Bir defa daha belirtmek istiyorum ki, 12 Eylül yönetimi işkenceyi asla tasvip etmemektedir ve müsamaha ile karşılayamaz.

Anayasamız gibi, Ceza Yasamız da işkenceyi yasaklamakta, yapanlara ceza verilmesini öngörmektedir. Türk Ceza Yasasının 245'inci maddesi şöyle der:

'Kuvve-i cebriye imaline memur olanlar ve bilumum zabıta ve ihzar memurları memuriyetlerini icrada ve mafev­kinde bulunan amirinin emrini infazda kanun ve nizamın tayin ettiği ahvalden başka surette bir kimse hakkında suimuamele veya cismen eza verecek hale cüret eder, yahut o kimseyi darp ve cerh eylerse üç aydan üç seneye kadar hapis ve muvakkaten memuriyetten mahrumiyet cezaları ile cezalandırılır.
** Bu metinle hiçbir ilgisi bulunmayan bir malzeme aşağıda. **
/-- Settles O24: the stored slots differ, and turning both by one spin keeps them apart. -/
theorem renderedPositionsDistinct : Obligations.RenderedPositionsDistinct := by
  intro s t u j k ⟨_, _, hapart, _⟩ hjk hk ht hu hresp
  rw [← valid_length] at hk
  have hj : j < s.valid.length := hjk.trans hk
  rw [exec_rpos_of_valid (List.getElem?_eq_getElem hj)] at ht
  rw [exec_rpos_of_valid (List.getElem?_eq_getElem hk)] at hu
  cases ht
  cases hu
  have hsum := congrArg BitVec.toNat hresp
  simp only [renderedSlot_toNat] at hsum
  have hdist := (one_le_natAbs_wrapDiff_iff ..).1 (List.pairwise_iff_getElem.1 hapart j k hj hk hjk)
  rw [slotInt, slotInt] at hdist
  omega

/-! ### FRAME, one equation for each outcome (41_engine_ops.md R121) -/

theorem exec_frame_spin (hplay : s.gameState = .play) (hedge : risingEdge s.btnPrev level = false) :
    exec (.frame level) s = .next (advanceSpin (sampleButton level s)) := by
  simp only [exec, execFrame, sampleButton_gameState, hplay, framePlay, hedge, Bool.false_eq_true, if_false]

theorem exec_frame_of_edge (hplay : s.gameState = .play) (hedge : risingEdge s.btnPrev level = true) :
    exec (.frame level) s = .next (advanceSpin (place (sampleButton level s))) := by
  simp only [exec, execFrame, sampleButton_gameState, hplay, framePlay, hedge, if_true]

/-- What FRAME leaves when the placement on its edge succeeds: the candidate of the old spin stored, then the advance. -/
def placed (level : Bool) (s : State) : State := advanceSpin (appendNeedle (candidate s) (sampleButton level s))

theorem exec_frame_place (hplay : s.gameState = .play) (hedge : risingEdge s.btnPrev level = true)
    (hfree : collision (candidate s) s = false) (hroom : s.count.val < 30) :
    exec (.frame level) s = .next (placed level s) := by
  rw [exec_frame_of_edge hplay hedge]
  rcases place_cases (sampleButton level s) with ⟨hhit | hfull, _⟩ | ⟨_, hplace⟩
  · exact absurd (hfree.symm.trans hhit) nofun
  · exact absurd hfull hroom.ne
  · rw [hplace]; rfl

theorem exec_frame_fail (hplay : s.gameState = .play) (hedge : risingEdge s.btnPrev level = true)
    (hfail : collision (candidate s) s = true ∨ s.count.val = 30) :
    exec (.frame level) s = .next (advanceSpin (enterFlash (sampleButton level s))) := by
  rw [exec_frame_of_edge hplay hedge]
  rcases place_cases (sampleButton level s) with ⟨_, hplace⟩ | ⟨⟨hfree, hroom⟩, _⟩
  · rw [hplace]
  · rcases hfail with hhit | hfull
    · exact absurd (hhit.symm.trans hfree) nofun
    · exact absurd hfull hroom.ne

theorem exec_frame_of_flash (level : Bool) (hflash : s.gameState = .flash) :
    exec (.frame level) s = .next (frameFlash (sampleButton level s)) := by
  simp only [exec, execFrame, sampleButton_gameState, hflash]

theorem exec_frame_toggle (level : Bool) (hflash : s.gameState = .flash) (hmore : (s.fcnt + 1).toNat ≠ 6) :
    exec (.frame level) s = .next (advanceSpin (flashToggle (sampleButton level s))) := by
  rw [exec_frame_of_flash level hflash]
  rcases frameFlash_cases (sampleButton level s) with ⟨hlast, _⟩ | ⟨_, hframe⟩
  · exact absurd hlast hmore
  · rw [hframe]

/-- The exit overwrites all that the sixth toggle, the advance and the button sample wrote. -/
theorem exec_frame_leave (level : Bool) (hflash : s.gameState = .flash) (hlast : s.fcnt = 5) :
    exec (.frame level) s = .next (exitFlash s) := by
  rw [exec_frame_of_flash level hflash]
  rcases frameFlash_cases (sampleButton level s) with ⟨_, hframe⟩ | ⟨hmore, _⟩
  · rw [hframe]; rfl
  · exact absurd (by rw [sampleButton_fcnt, hlast]; rfl) hmore

theorem advanceSpin_spin_toNat (s : State) : (advanceSpin s).spin.toNat = (s.spin.toNat + 1) % 24 := by
  have hspin := slotInt_slotBits_wrap (slotInt s.spin + 1)
  simp only [wrap_eq, slotInt] at hspin
  simp only [advanceSpin, spinStep, wrap_eq, slotInt, Nat.cast_one]
  omega

theorem candidate_eq (s : State) : candidate s = (18 - (s.spin.toNat : Int)) % 24 := rfl

theorem slotBits_candidate_toNat (s : State) : ((slotBits (candidate s)).toNat : Int) = candidate s :=
  slotInt_slotBits_wrap _

theorem appendNeedle_eq_set (cand : Int) (hroom : s.count.val < 30) :
    appendNeedle cand s = { s with
      needles := s.needles.set s.count.val (slotBits cand) hroom, count := ⟨s.count.val + 1, by omega⟩ } := by
  have hneedles : s.needles.setIfInBounds s.count.val (slotBits cand) =
      s.needles.set s.count.val (slotBits cand) hroom :=
    Vector.ext fun k hk => by rw [Vector.getElem_setIfInBounds, Vector.getElem_set]
  have hcount : s.count + 1 = ⟨s.count.val + 1, by omega⟩ := Fin.ext (by rw [Fin.val_add_one_of_lt' (by omega)])
  rw [appendNeedle, hneedles, hcount]

/-- Settles O15. -/
theorem frameInPlayWithoutEdge : Obligations.FrameInPlayWithoutEdge := by
  intro level s hplay hno
  have hedge : risingEdge s.btnPrev level = false := by simpa [risingEdge] using hno
  exact ⟨_, advanceSpin_spin_toNat (sampleButton level s), exec_frame_spin hplay hedge⟩

/-- Settles O16: the scan `place` makes is over the entries the statement quantifies over. -/
theorem framePlacementOnEdge : Obligations.FramePlacementOnEdge := by
  intro s hplay hprev
  have hedge : risingEdge s.btnPrev true = true := by rw [hprev]; rfl
  have hscan := collision_iff_coincides (candidate s) s
  refine ⟨_, slotBits (candidate s), advanceSpin_spin_toNat (sampleButton true s), slotBits_candidate_toNat s, ?_, ?_⟩
  · rw [slotBits_candidate_toNat]
    exact fun hfail => exec_frame_fail hplay hedge (hfail.imp_left hscan.2)
  · rw [slotBits_candidate_toNat]
    intro hfree hroom
    rw [exec_frame_place hplay hedge (Bool.eq_false_iff.2 (mt hscan.1 hfree)) hroom]
    exact congrArg (fun u => Host.Outcome.next (advanceSpin u))
      (appendNeedle_eq_set (s := sampleButton true s) (candidate s) hroom)

/-- Settles O17: FCNT reaches six exactly from five. -/
theorem frameInFlash : Obligations.FrameInFlash := by
  refine fun level s hflash => ⟨fun hne => ?_, fun hlast => exec_frame_leave level hflash hlast⟩
  have hmore : (s.fcnt + 1).toNat ≠ 6 := by bv_omega
  exact ⟨_, advanceSpin_spin_toNat (sampleButton level s), exec_frame_toggle level hflash hmore⟩

/-! ### A needle just placed -/

/-- A frame that counts one more needle is a placement: no other outcome of FRAME raises COUNT by one. -/
theorem placed_of_count_succ (h : exec (.frame level) s = .next t) (hcount : t.count.val = s.count.val + 1) :
    s.count.val < 30 ∧ t = placed level s := by
  cases exec_effect h with
  | place _ _ _ _ hroom => exact ⟨hroom, rfl⟩
  | refused | answer | emits | spin | fail | toggle => exact absurd hcount (Nat.lt_succ_self _).ne
  | leave => exact absurd hcount (Nat.succ_ne_zero _).symm

theorem placed_valid (level : Bool) (hroom : s.count.val < 30) :
    (placed level s).valid = s.valid ++ [slotBits (candidate s)] :=
  appendNeedle_valid (s := sampleButton level s) (candidate s) hroom

theorem placed_entry (level : Bool) (hroom : s.count.val < 30) :
    (placed level s).needles[s.count.val]? = some (slotBits (candidate s)) := by
  rw [show (placed level s).needles = s.needles.setIfInBounds s.count.val (slotBits (candidate s)) from rfl,
    Vector.getElem?_setIfInBounds_self, if_pos hroom]

theorem placed_spin_toNat (level : Bool) (s : State) : (placed level s).spin.toNat = (s.spin.toNat + 1) % 24 :=
  advanceSpin_spin_toNat _

/-- The candidate undoes the spin and the frame advances it once, so the new needle stands one past slot 18. -/
theorem renderedSlot_placed (level : Bool) (s : State) :
    renderedSlot (slotBits (candidate s)) (placed level s).spin = 19 := by
  have hcand := slotBits_candidate_toNat s
  rw [candidate_eq] at hcand
  refine BitVec.eq_of_toNat_eq ?_
  rw [renderedSlot_toNat, placed_spin_toNat, candidate_eq]
  change _ = 19
  omega

theorem exec_rpos_placed (level : Bool) (hroom : s.count.val < 30) :
    exec (.rpos s.count.val) (placed level s) = .next { placed level s with resp := 19 } := by
  have hnew : (placed level s).valid[s.count.val]? = some (slotBits (candidate s)) := by
    rw [placed_valid level hroom, ← valid_length, List.getElem?_concat_length]
  rw [exec_rpos_of_valid hnew, renderedSlot_placed]

/-- Settles O20. -/
theorem newNeedleRendersAtNineteen : Obligations.NewNeedleRendersAtNineteen := by
  intro s t _ h hcount
  obtain ⟨hroom, rfl⟩ := placed_of_count_succ h hcount
  exact exec_rpos_placed true hroom

/-- Settles O21: the advance of SPIN moves no stored needle. -/
theorem placedNeedleCollidesAtOnce : Obligations.PlacedNeedleCollidesAtOnce := by
  intro s t h hcount
  obtain ⟨hroom, rfl⟩ := placed_of_count_succ h hcount
  refine ⟨slotBits (candidate s), placed_entry true hroom, exec_collide_of_collision ?_⟩
  rw [slotBits_candidate_toNat]
  exact collision_appendNeedle (s := sampleButton true s) (wrap_range _).1 (wrap_range _).2 hroom

/-! ### The length of FLASH (41_engine_ops.md R121 (c), R129 (5)) -/

theorem execAll_append {is : List Instr} (js : List Instr) (h : execAll is s = .next t) :
    execAll (is ++ js) s = execAll js t := by
  induction is generalizing s with
  | nil => cases h; rfl
  | cons i is ih =>
    simp only [execAll, List.cons_append] at h ⊢
    cases hexec : exec i s with
    | next u => rw [hexec] at h; exact ih h
    | fault f => rw [hexec] at h; cases h
    | refused r => rw [hexec] at h; cases h

/-- What that many toggles after `s` leave: still in FLASH, each toggle counted, the needles untouched. -/
structure Toggled (s : State) (n : Nat) (t : State) : Prop where
  gameState : t.gameState = .flash
  fcnt : t.fcnt.toNat = s.fcnt.toNat + n
  fphase : t.fphase = (s.fphase ^^ (n % 2 == 1))
  valid : t.valid = s.valid

/-- One toggle before those that `h` counts. -/
theorem Toggled.after_toggle {u : State} {n : Nat} (level : Bool) (hmore : s.fcnt.toNat < 5)
    (h : Toggled (advanceSpin (flashToggle (sampleButton level s))) n u) : Toggled s (n + 1) u where
  gameState := h.gameState
  fcnt := by
    have hcount : u.fcnt.toNat = (s.fcnt + 1).toNat + n := h.fcnt
    bv_omega
  fphase := by
    have hphase : u.fphase = (!s.fphase ^^ (n % 2 == 1)) := h.fphase
    rw [hphase]
    rcases Nat.mod_two_eq_zero_or_one n with hn | hn <;> simp [Nat.add_mod, hn]
  valid := h.valid

/-- Frames short of the sixth toggle only toggle, whatever the button does. -/
theorem execAll_frames_toggled (levels : List Bool) (hflash : s.gameState = .flash)
    (hfew : s.fcnt.toNat + levels.length < 6) :
    ∃ t, execAll (levels.map Instr.frame) s = .next t ∧ Toggled s levels.length t := by
  induction levels generalizing s with
  | nil => exact ⟨s, rfl, ⟨hflash, rfl, by simp, rfl⟩⟩
  | cons level levels ih =>
    rw [List.length_cons] at hfew
    have hnext : (s.fcnt + 1).toNat = s.fcnt.toNat + 1 := by bv_omega
    obtain ⟨t, hrun, ht⟩ := ih (s := advanceSpin (flashToggle (sampleButton level s))) hflash
      (show (s.fcnt + 1).toNat + _ < 6 by omega)
    refine ⟨t, ?_, ht.after_toggle level (by omega)⟩
    rw [List.map_cons, execAll, exec_frame_toggle level hflash (by omega)]
    exact hrun

/-- Six frames from the entry of FLASH are five toggles and the exit. -/
theorem execAll_six_frames {levels : List Bool} (hflash : s.gameState = .flash) (hentry : s.fcnt = 0)
    (hsix : levels.length = 6) : ∃ u, execAll (levels.map Instr.frame) s = .next (exitFlash u) := by
  obtain ⟨first, last, rfl⟩ := (List.eq_nil_or_concat levels).resolve_left (by rintro rfl; cases hsix)
  have hfive : first.length = 5 := by simpa using hsix
  obtain ⟨u, hrun, hu⟩ := execAll_frames_toggled first hflash (by rw [hentry, hfive]; decide)
  have hlast : u.fcnt = 5 := BitVec.eq_of_toNat_eq (by rw [hu.fcnt, hentry, hfive]; rfl)
  refine ⟨u, ?_⟩
  rw [List.concat_eq_append, List.map_append, execAll_append _ hrun, List.map_singleton, execAll,
    exec_frame_leave last hu.gameState hlast]
  rfl

/-- Settles O18. -/
theorem flashLastsSixFrames : Obligations.FlashLastsSixFrames := by
  intro s levels hflash hentry hle
  rcases Nat.lt_or_eq_of_le hle with hfew | hsix
  · obtain ⟨t, hrun, ht⟩ := execAll_frames_toggled levels hflash (by rw [hentry]; simpa using hfew)
    have hcount : t.fcnt.toNat = levels.length := by rw [ht.fcnt, hentry]; simp
    exact ⟨t, hrun, fun _ => ⟨ht.gameState, hcount, ht.valid⟩, fun hsix => absurd hsix hfew.ne⟩
  · obtain ⟨u, hrun⟩ := execAll_six_frames hflash hentry hsix
    exact ⟨exitFlash u, hrun, fun hfew => absurd hsix hfew.ne,
      fun _ => ⟨rfl, valid_of_count_zero rfl, rfl, rfl, rfl, rfl⟩⟩

theorem no_collision_of_empty (c : Int) (hempty : s.count = 0) : collision c s = false := by
  rw [collision, valid_of_count_zero hempty]; rfl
Eğer işlediği cürüm bu fiillerin fevkinde ise o cürümlere tereddüp eden ceza üçte birden yarıya kadar artırılır.'

Yargıtay Dördüncü Ceza Dairesi, 18.11.1969'da aldığı bir kararda şöyle demiştir:

'Jandarma başçavuşu olan ve zor kullanmaya yetkili bulunan sanığın, karakola gelmesini sağlamak amacıyla mağdura sövmesi durumunda TCY'nin 245. maddesi uygulanır.' (Karar numarası: 969/4485).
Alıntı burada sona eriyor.